/-- Settles O53, row by row: each clause is one branch of the row's equation. -/
theorem sessionsOpenAndAttest : Obligations.SessionsOpenAndAttest := by
  unfold Obligations.SessionsOpenAndAttest
  refine ⟨fun i s u m h => ?_, fun i s u m h => ?_, fun i s u m h => ?_, fun i s u m h => ?_, fun i s u m h => ?_, fun i s u m h => ?_,
    fun n s ha => ?_, fun i s u m h => ?_⟩
  · intro n cert
    refine ⟨fun hb => ?_, fun h1 h2 h3 => ?_⟩
    · exact headAnswersIn_of_row rfl h (if_pos (by simpa using hb)) rfl
    · exact headAnswersIn_of_row rfl h (if_neg (by simp [h1, h3]; exact h2)) rfl
  · refine ⟨fun hb => ?_, fun hb hx ht => ?_, fun x hb hx => ?_, fun t hb ht => ?_⟩
    · exact headAnswersIn_of_row rfl h (if_pos hb) rfl
    · exact headAnswersIn_of_row rfl h ((if_neg (fun k => k hb)).trans (by rw [msgTenant_of_neither ht]; rfl)) rfl
    · exact headAnswersIn_of_row rfl h ((if_neg (fun k => k hb)).trans (by rw [msgTenant_of_fromOperator hx]; rfl)) rfl
    · exact headAnswersIn_of_row rfl h ((if_neg (fun k => k hb)).trans (by rw [msgTenant_of_fromTenant ht]; rfl)) rfl
  · intro k tn clean enc part sig
    have hr := sessionOpen_next h
    refine ⟨fun hp => ?_, fun hp hc => ?_, fun hp hc hfull => ?_, fun hp hc hroom => ?_⟩
    · rw [if_pos hp] at hr
      exact headAnswersIn_of_served h hr rfl
    · rw [if_neg (by simp [hp]), if_pos ((not_sessionClean_iff _).2 hc)] at hr
      exact headAnswersIn_of_served h hr rfl
    · rw [if_neg (by simp [hp]), if_neg (fun k => (not_sessionClean_iff _).1 k hc), if_pos hfull] at hr
      exact headAnswersIn_of_served h hr rfl
    · rw [if_neg (by simp [hp]), if_neg (fun k => (not_sessionClean_iff _).1 k hc), if_neg (by omega)] at hr
      exact ⟨_, u.newHandshake m, headAnswersIn_of_served h hr rfl, setSession_session_same .., rfl, rfl, rfl, rfl, rfl, rfl, rfl, rfl, rfl,
        (openHandshake_adds ..).1⟩
  · intro n clean
    refine ⟨fun hp => ?_, fun hp hx => ?_, fun x hx => ⟨fun hc => ?_, fun hc hk => ?_, fun hc hk hlen => ?_⟩⟩
    · exact headAnswersIn_of_row rfl h (if_pos hp) rfl
    · exact headAnswersIn_of_row rfl h (by simp [hp, hx]; rfl) rfl
    · have hr := sessionCert_of_handshake h hx
      rw [if_pos ((not_certClean_iff _).2 hc)] at hr
      exact headAnswersIn_of_served h hr rfl
    · have hr := sessionCert_of_handshake h hx
      rw [if_neg (fun k => (not_certClean_iff _).1 k hc), if_pos hk] at hr
      exact headAnswersIn_of_served h hr rfl
    · have hr := sessionCert_of_handshake h hx
      rw [if_neg (fun k => (not_certClean_iff _).1 k hc), if_neg (by simp [hk, hlen])] at hr
      exact headAnswersIn_of_served h hr rfl
  · refine ⟨fun hp => ?_, fun hp hx => ?_, fun x hx => ?_⟩
    · exact headAnswersIn_of_row rfl h (if_pos hp) rfl
    · exact headAnswersIn_of_row rfl h (by simp [hp, hx]; rfl) rfl
    intro k
    have hr := sessionFinish_of_handshake h hx
    refine ⟨fun hb => ?_, fun hb hk => ?_, fun c hb hk hv => ?_⟩
    · rw [if_pos hb] at hr
      exact headAnswersIn_of_served h hr rfl
    · have hs : u.clientSigned x m.body = false := by
        unfold State.clientSigned
        cases hc : u.clientKey x with
        | none => rfl
        | some c => exact hk c hc
      rw [if_neg (fun k => k hb), if_pos (by simp [hs])] at hr
      have ha := sessionFail_adds (u.closeSession m.sess) m.sess x.kind
      refine ⟨_, headAnswersIn_of_served h hr ha.1.1, ?_, sessionFail_reported .., ?_⟩
      · rw [session_of_sessions (congrArg Sec.sessions (ha.same .sec (by decide)))]
        exact closeSession_session_same ..
      · exact (((closeSession_adds u _).mono (by simp)).trans (ha.mono (by simp))).1
    · have hs : u.clientSigned x m.body = true := by rw [State.clientSigned, hk]; exact hv
      rw [if_neg (fun k => k hb), if_neg (by simp [hs])] at hr
      exact headAnswersIn_of_served h hr rfl
  · refine ⟨fun hx => ?_, fun x hx => ⟨fun hb => ?_, fun hb => ?_⟩⟩
    · exact headAnswersIn_of_row rfl h (by simp only [hx]; rfl) rfl
    · exact headAnswersIn_of_row rfl h (by simp only [hx]; exact if_pos hb) rfl
    · have hr : exec (.sessionClose i) s = .next (s.quiet.settle ((u.headReply m secOk []).closeSession m.sess)) := by
        rw [show exec (.sessionClose i) s = _ from served_next rfl h]
        simp [hx, hb]
      obtain ⟨ha, hm, -, -⟩ := headAnswer_spec u m secOk [] 0
      refine ⟨_, hr, hm, closeSession_session_same .., ?_⟩
      refine settle_frame_of (served_frame h.1 (by simp) ?_) (by simp) rfl
      exact ((ha.mono (by simp)).trans ((closeSession_adds _ _).mono (by simp))).1
  · obtain ⟨t, ht, hsec, hF⟩ := awake_setSec (c := .sessionIdleTimeout n) (f := fun st => st.closeSession n.toNat) rfl ha rfl
    exact ⟨t, ht, by unfold State.session; rw [hsec]; exact tget_tdel_same .., by rw [hsec]; rfl, hF⟩
  · intro key sig
    have hr := operatorRootSet_next h
    refine ⟨fun hp hx => ?_, fun hroot hx => ⟨fun hb => ?_, fun hb hz => ?_⟩, fun r hroot hp => ?_,
      fun r x hroot hx => ⟨fun hb => ?_, fun hb hv => ?_, fun hb hv => ?_⟩⟩
    · have ho := Bool.eq_false_iff.2 (fun k => not_exists.2 hx (isOp_iff.1 k))
      simp only [hp, ho, Bool.not_false, Bool.and_true, if_true] at hr
      exact headAnswersIn_of_served h hr rfl
    · have hg : (m.prot && !(u.msgSession m).any (fun x => x.kind == .operator)) = false := by
        rcases hx with hp | hx
        · simp [hp]
        · simp [isOp_iff.2 hx]
      simp only [hg, hroot, Bool.false_eq_true, if_false] at hr
      rw [if_pos (by simpa using hb)] at hr
      exact headAnswersIn_of_served h hr rfl
    · have hg : (m.prot && !(u.msgSession m).any (fun x => x.kind == .operator)) = false := by
        rcases hx with hp | hx
        · simp [hp]
        · simp [isOp_iff.2 hx]
      simp only [hg, hroot, Bool.false_eq_true, if_false] at hr
      rw [if_neg (by simpa using ⟨hb, hz⟩)] at hr
      exact ⟨_, headAnswersIn_of_served h hr rfl, rfl, fun hf => if_pos hf, (storeRoot_adds ..).1⟩
    · have ho : (u.msgSession m).any (fun x => x.kind == .operator) = false := by simp [State.msgSession, hp]
      simp only [hp, hroot, ho, Bool.false_and, Bool.not_false, Bool.false_eq_true, if_false, if_true] at hr
      exact headAnswersIn_of_served h hr rfl
    · have hr := operatorRootSet_next_of_root h hx hroot
      rw [if_pos hb] at hr
      exact headAnswersIn_of_served h hr rfl
    · have hr := operatorRootSet_next_of_root h hx hroot
      rw [if_neg (fun k => k hb), if_pos (by simpa using hv)] at hr
      exact headAnswersIn_of_served h hr rfl
    · have hr := operatorRootSet_next_of_root h hx hroot
      rw [if_neg (fun k => k hb), if_neg (by simpa using hv)] at hr
      obtain ⟨ha, hm, ⟨b, y, hsec⟩, -⟩ := headAnswer_spec (u.storeRoot key) m secOk [] 0
      refine ⟨_, hr, hm, congrArg Sec.root hsec, fun e he hk => ?_, ?_⟩
      · rw [settle_sec] at he
        have := not_mem_closeSessions he
        simp [hk.1, hk.2] at this
      · refine settle_frame_of (served_frame h.1 (by simp) ?_) (by simp) rfl
        exact ((storeRoot_adds u key).mono (by simp)).1.trans (((ha.mono (by simp)).trans ((closeSessions_adds _ _).mono (by simp))).1)

end Sys2Proof.Machine

/-! PROOFS. Binding and removing a tenant, its teardown, its stream keys, its mode and its reel keys (R499, R500, R503, R507, R508, R513 to
R515). -/

namespace Sys2Proof.Machine

/-! Tenants and rows of their sessions. -/

@[simp] theorem setTenant_tenant_same (s : State) (t : Tenant) (x : TenantRec) : (s.setTenant t x).tenant t = x := mget_mset_same ..

theorem tenant_of_sec {s t : State} (h : t.sec = s.sec) (k : Tenant) : t.tenant k = s.tenant k :=
  congrArg (fun x : Sec => mget TenantRec.reset x.tenants k.toNat) h

section
variable {s u : State} {i cmd : Nat} {m : SecMsg} {c : Instr}

/-- A row of a tenant's session, whatever else the session holds. -/
theorem tenant_next {t : Tenant} {g : SecMsg → Tenant → State → State}
    (hc : exec c s = .next (s.quiet.whenAwake (headRun i cmd (headTenant (fun m _ t => g m t))))) (h : s.serves i cmd m u)
    (ht : u.fromTenant m t) : exec c s = .next (s.quiet.settle (g m t u)) := by
  obtain ⟨x, -, -, hx⟩ := headTenant_of ht (fun m _ t => g m t)
  rw [served_next hc h, hx]

/-- A row of an operator's session. -/
theorem operator_next {x : Session} {g : SecMsg → Session → State → State}
    (hc : exec c s = .next (s.quiet.whenAwake (headRun i cmd (headOperator g)))) (h : s.serves i cmd m u) (hx : u.fromOperator m x) :
    exec c s = .next (s.quiet.settle (g m x u)) := by
  rw [served_next hc h, headOperator_of hx]

theorem takes_nextDeferred (h : s.takes i cmd m u) : u.sec.nextDeferred = s.sec.nextDeferred := by
  obtain ⟨l, rfl⟩ := takes_state h
  rfl

theorem takes_ctr (h : s.takes i cmd m u) : u.ctr = s.ctr := by
  obtain ⟨l, rfl⟩ := takes_state h
  rfl

end

/-- A body that a row checks before it looks for the slot that the body names. -/
theorem slotGiven_none {b : Bool} {o : Option Bool} (h : b = false ∨ o = none) : (if b then o else none) = none := by
  rcases h with rfl | rfl <;> simp

theorem slotGiven_some {b : Bool} {o : Option Bool} {v : Bool} (h : b = true) (ho : o = some v) : (if b then o else none) = some v := by
  rw [h, ho, if_pos rfl]

/-! A tenant's counters. -/

/-- A tenant's counter k and its remainder go back to 0. -/
def State.clearCtr (t : Tenant) (s : State) (k : Nat) : State :=
  { s with ctr := mset 0 s.ctr (ctrTen k t.toNat) 0,
           dbg := { s.dbg with tenRem := mset 0 s.dbg.tenRem (k * 1024 + t.toNat) 0 } }

theorem clearTenant_eq (s : State) (t : Tenant) : s.clearTenant t = (List.range 9).foldl (State.clearCtr t) s := rfl

theorem clearCtr_adds (t : Tenant) (s : State) (k : Nat) : Adds [.ctr, .dbg] s (s.clearCtr t k) :=
  adds_of_same rfl rfl (fun x => by cases x <;> simp [Part.same, State.clearCtr])

theorem clearTenant_adds (s : State) (t : Tenant) : Adds [.ctr, .dbg] s (s.clearTenant t) :=
  clearTenant_eq s t ▸ Adds.foldl (clearCtr_adds t) _ s

/-- A counter that reads 0 does so whatever is cleared next. -/
theorem foldl_clearCtr_counter (t : Tenant) {off : Nat} (l : List Nat) (s : State) (hk : keysRise s.ctr = true)
    (h : s.counter off = 0 ∨ ∃ k ∈ l, ctrTen k t.toNat = off) : (l.foldl (State.clearCtr t) s).counter off = 0 := by
  induction l generalizing s with
  | nil => exact h.resolve_right (by simp)
  | cons k l ih =>
    have hc : (State.clearCtr t s k).ctr = mset 0 s.ctr (ctrTen k t.toNat) 0 := rfl
    have hn : (State.clearCtr t s k).counter off = mget 0 (mset 0 s.ctr (ctrTen k t.toNat) 0) off := rfl
    refine ih _ (hc ▸ keysRise_mset 0 hk _ _) ?_
    rw [hn]
    by_cases he : ctrTen k t.toNat = off
    · exact .inl (by rw [he, mget_mset_same])
    · rw [mget_mset_other 0 hk _ (fun e => he e.symm)]
      refine h.imp_right (fun ⟨j, hj, hjo⟩ => ⟨j, ?_, hjo⟩)
      exact (List.mem_cons.1 hj).resolve_left (fun e => he (e ▸ hjo))

theorem clearTenant_counter {s : State} (hk : keysRise s.ctr = true) (t : Tenant) {k : Nat} (h : k < 9) :
    (s.clearTenant t).counter (ctrTen k t.toNat) = 0 := by
  rw [clearTenant_eq]
  exact foldl_clearCtr_counter t _ s hk (.inr ⟨k, List.mem_range.2 h, rfl⟩)

/-! Revoking a tenant's extents. -/

theorem setExtent_extent_other (s : State) {e k : Nat} (x : Extent) (h : k ≠ e) : (s.setExtent e x).extent k = s.extent k :=
  tget_tput_other _ _ h

theorem revoke_adds (s : State) (e : Nat) (x : Extent) : Adds [.ext] s (s.revoke e x) := by
  unfold State.revoke
  split
  · exact Adds.rfl s
  · exact pushChange_adds ..

theorem revoke_extent_other (s : State) {e k : Nat} (x : Extent) (h : k ≠ e) : (s.revoke e x).extent k = s.extent k := by
  unfold State.revoke
  split
  · rfl
  · exact setExtent_extent_other _ _ h

theorem foldl_revoke_adds (l : List (Nat × Extent)) (s : State) : Adds [.ext] s (l.foldl (fun st e => st.revoke e.1 e.2) s) :=
  Adds.foldl (fun st e => revoke_adds st e.1 e.2) l s

theorem foldl_revoke_extent_other {k : Nat} (l : List (Nat × Extent)) (s : State) (h : ∀ e ∈ l, k ≠ e.1) :
    (l.foldl (fun st e => st.revoke e.1 e.2) s).extent k = s.extent k := by
  induction l generalizing s with
  | nil => rfl
  | cons e l ih =>
    exact (ih _ (fun y hy => h y (List.mem_cons_of_mem _ hy))).trans (revoke_extent_other s e.2 (h e (List.mem_cons_self ..)))

/-- Of extents listed once each, one with no revocation under way gets one. -/
theorem foldl_revoke_extent {l : List (Nat × Extent)} (hl : l.Pairwise (fun a b => a.1 < b.1)) {k : Nat} {x : Extent} (h : (k, x) ∈ l)
    (hr : x.changes.any (fun c => c.change == .revoke) = false) (s : State) :
    (l.foldl (fun st e => st.revoke e.1 e.2) s).extent k = some { x with changes := x.changes ++ [⟨.revoke, allSlices⟩] } := by
  induction l generalizing s with
  | nil => exact absurd h (by simp)
  | cons e l ih =>
    obtain ⟨he, hl⟩ := List.pairwise_cons.1 hl
    rcases List.mem_cons.1 h with rfl | h
    · rw [List.foldl_cons, foldl_revoke_extent_other l _ (fun y hy => Nat.ne_of_lt (he y hy)), State.revoke, if_neg (by simp [hr])]
      exact pushChange_extent ..
    · exact ih hl h _

/-! What a teardown ends. -/

theorem linkSlotOf_eraseOwner (c : PortCrypto) (t : Tenant) (b : Bool) :
    linkSlotOf (c.eraseOwner t) b = if (linkSlotOf c b).owner = t ∧ (linkSlotOf c b).key.isSome then { linkSlotOf c b with key := none }
      else linkSlotOf c b := by
  cases b <;> rfl

theorem eraseOwner_key {c : PortCrypto} {t : Tenant} {b : Bool} (h : (linkSlotOf c b).owner = t) :
    (linkSlotOf (c.eraseOwner t) b).key = none := by
  rw [linkSlotOf_eraseOwner]
  by_cases hk : (linkSlotOf c b).key.isSome = true
  · rw [if_pos ⟨h, hk⟩]
  · rw [if_neg (fun hc => hk hc.2)]
    simpa using hk

/-- The two Phosha Link ports' keys of a tenant are erased. -/
def State.eraseKeys (s : State) (t : Tenant) : State :=
  ([32, 33] : List LinkPort).foldl (fun st p => st.setCrypto p ((st.crypto p).eraseOwner t)) s

theorem eraseKeys_adds (s : State) (t : Tenant) : Adds [.sec] s (s.eraseKeys t) := Adds.foldl (fun st p => setCrypto_adds st p _) _ s

theorem setCrypto_crypto_same (s : State) (p : LinkPort) (c : PortCrypto) : (s.setCrypto p c).crypto p = c := mget_mset_same ..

•••

**Task to complete:** Nothing but the lines from the top of the records down to the line with "t hb ht => ?_⟩" belongs in the answer; repeat them exactly.

**Task output:**
/-- Settles O53, row by row: each clause is one branch of the row's equation. -/
theorem sessionsOpenAndAttest : Obligations.SessionsOpenAndAttest := by
  unfold Obligations.SessionsOpenAndAttest
  refine ⟨fun i s u m h => ?_, fun i s u m h => ?_, fun i s u m h => ?_, fun i s u m h => ?_, fun i s u m h => ?_, fun i s u m h => ?_,
    fun n s ha => ?_, fun i s u m h => ?_⟩
  · intro n cert
    refine ⟨fun hb => ?_, fun h1 h2 h3 => ?_⟩
    · exact headAnswersIn_of_row rfl h (if_pos (by simpa using hb)) rfl
    · exact headAnswersIn_of_row rfl h (if_neg (by simp [h1, h3]; exact h2)) rfl
  · refine ⟨fun hb => ?_, fun hb hx ht => ?_, fun x hb hx => ?_, fun t hb ht => ?_⟩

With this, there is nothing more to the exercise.